Every sensible parent who hasn’t faced a tragedy with their children, knows that they’ve probably narrowly avoided one more times than they could ever imagine. This is parenting. Despite our best, most loving, most sincere efforts, sometimes harm comes and the unthinkable happens and our worst fears come to life. Kids are startling fast and unfathomably impulsive, and they can outrun or out jump or escape every attempt we make to protect them and quite often there’s nothing we can do about it.

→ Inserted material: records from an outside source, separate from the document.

-- ==== Sys2Proof/Machine/Shelves.lean ====
section
/-! DEFINITION. Commands on shelves and capacity: range, policy, cave reserve, control, warnings, fences (R122, R136, R139, R140,
R143, R144, R476). -/

namespace Sys2Proof.Machine

/-- SHELF_RANGE_WRITE (R143). -/
def execShelfRangeWrite (shelf : Nat) (isLength : Bool) (value : Nat) (s : State) : Host.Outcome State Fault Refusal :=
  lift (fun d => d.command (shelfIdx shelf 1) (if isLength then 2 else 1) fun d => d.writeRange shelf isLength value) s

/-- SHELF_POLICY_WRITE (R143). -/
def execShelfPolicyWrite (shelf value : Nat) (s : State) : Host.Outcome State Fault Refusal :=
  lift (fun d => d.command (shelfIdx shelf 2) 0 fun d => d.writePolicy shelf value) s

/-- CAVE_RESERVE_WRITE (R144). -/
def execCaveReserveWrite (value : Nat) (s : State) : Host.Outcome State Fault Refusal :=
  lift (fun d => d.command 0x6010 0 fun d => d.writeCave value) s

/-- SHELF_ACTIVATE (R122). -/
def execShelfActivate (shelf : Nat) (s : State) : Host.Outcome State Fault Refusal :=
  lift (fun d => d.command (shelfIdx shelf 6) 0 fun d => d.writeShelfControl shelf 1) s

/-- SHELF_QUIESCE (R476). -/
def execShelfQuiesce (shelf : Nat) (s : State) : Host.Outcome State Fault Refusal :=
  lift (fun d => d.command (shelfIdx shelf 6) 0 fun d => d.writeShelfControl shelf 2) s

/-- SHELF_QUIESCE_COMPLETE (R476). -/
def execShelfQuiesceComplete (shelf : Nat) (s : State) : Host.Outcome State Fault Refusal :=
  lift (fun d => d.shelfQuiesced shelf) s

/-- SHELF_UNFENCE (R140). -/
def execShelfUnfence (shelf : Nat) (s : State) : Host.Outcome State Fault Refusal :=
  lift (fun d => d.command (shelfIdx shelf 6) 0 fun d => d.writeShelfControl shelf 3) s

/-- SHELF_DISCARD (R143). -/
def execShelfDiscard (shelf : Nat) (s : State) : Host.Outcome State Fault Refusal :=
  lift (fun d => d.command (shelfIdx shelf 6) 0 fun d => d.writeShelfControl shelf 4) s

/-- WARN_GAP_EXPIRY (R136). -/
def execWarnGapExpiry (shelf : Nat) (s : State) : Host.Outcome State Fault Refusal := lift (fun d => d.warnTwo shelf) s

/-- TIER_PRESSURE_TIMEOUT (R139). -/
def execTierPressureTimeout (shelf : Nat) (s : State) : Host.Outcome State Fault Refusal :=
  lift (fun d => if d.fenceDue shelf then d.fenceShelf shelf else d) s

end Sys2Proof.Machine
end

It’s a terrible thing to see a beautiful animal destroyed the way we witnessed in Cincinnati, but it’s far more terrible that we can’t mourn the loss without throwing someone under the bus. Social media has elevated our need to blame and shame and punish and moralize and finger point, to levels that should make us all sick. We seem to need a weekly vigilante mob to be part of and we will sentence strangers from a distance regardless of the personal cost to the targets of our disdain.

What the heck ever happened to mercy, to compassion, to giving people the benefit of the doubt that they’re trying as hard as we are to protect their kids from circumstances and people and from themselves? Parenting a toddler is the most taxing, unceasing, exhausting endeavors on the planet and most of us (as I imagine this mother) are doing the very best they can every waking moment of their over filled, frustrating, sleep deprived lives.

None of us would fare well if our greatest parenting blunders went viral, so let’s all step down from our self-righteous touch screen tirades long enough to be decent human beings. I don’t know this boy’s mother but I know that there’s no one who feels more horrible or embarrassed or incompetent than she does. Seriously, if you think this is a field day for her you’re delusional. She’s having to live out a parenting nightmare in front of the entire world; one that most of us can never imagine, but one we could all so easily be living if we’re honest with ourselves.

If you’re a perfect parent, then by all means, judge and carry on and condemn and call for this mom’s head.

If not, I suggest you celebrate that your kids are safe and healthy today, be thankful for the times life bailed you out of your own failures, be grateful that a loving family still has their child with them–and be quiet.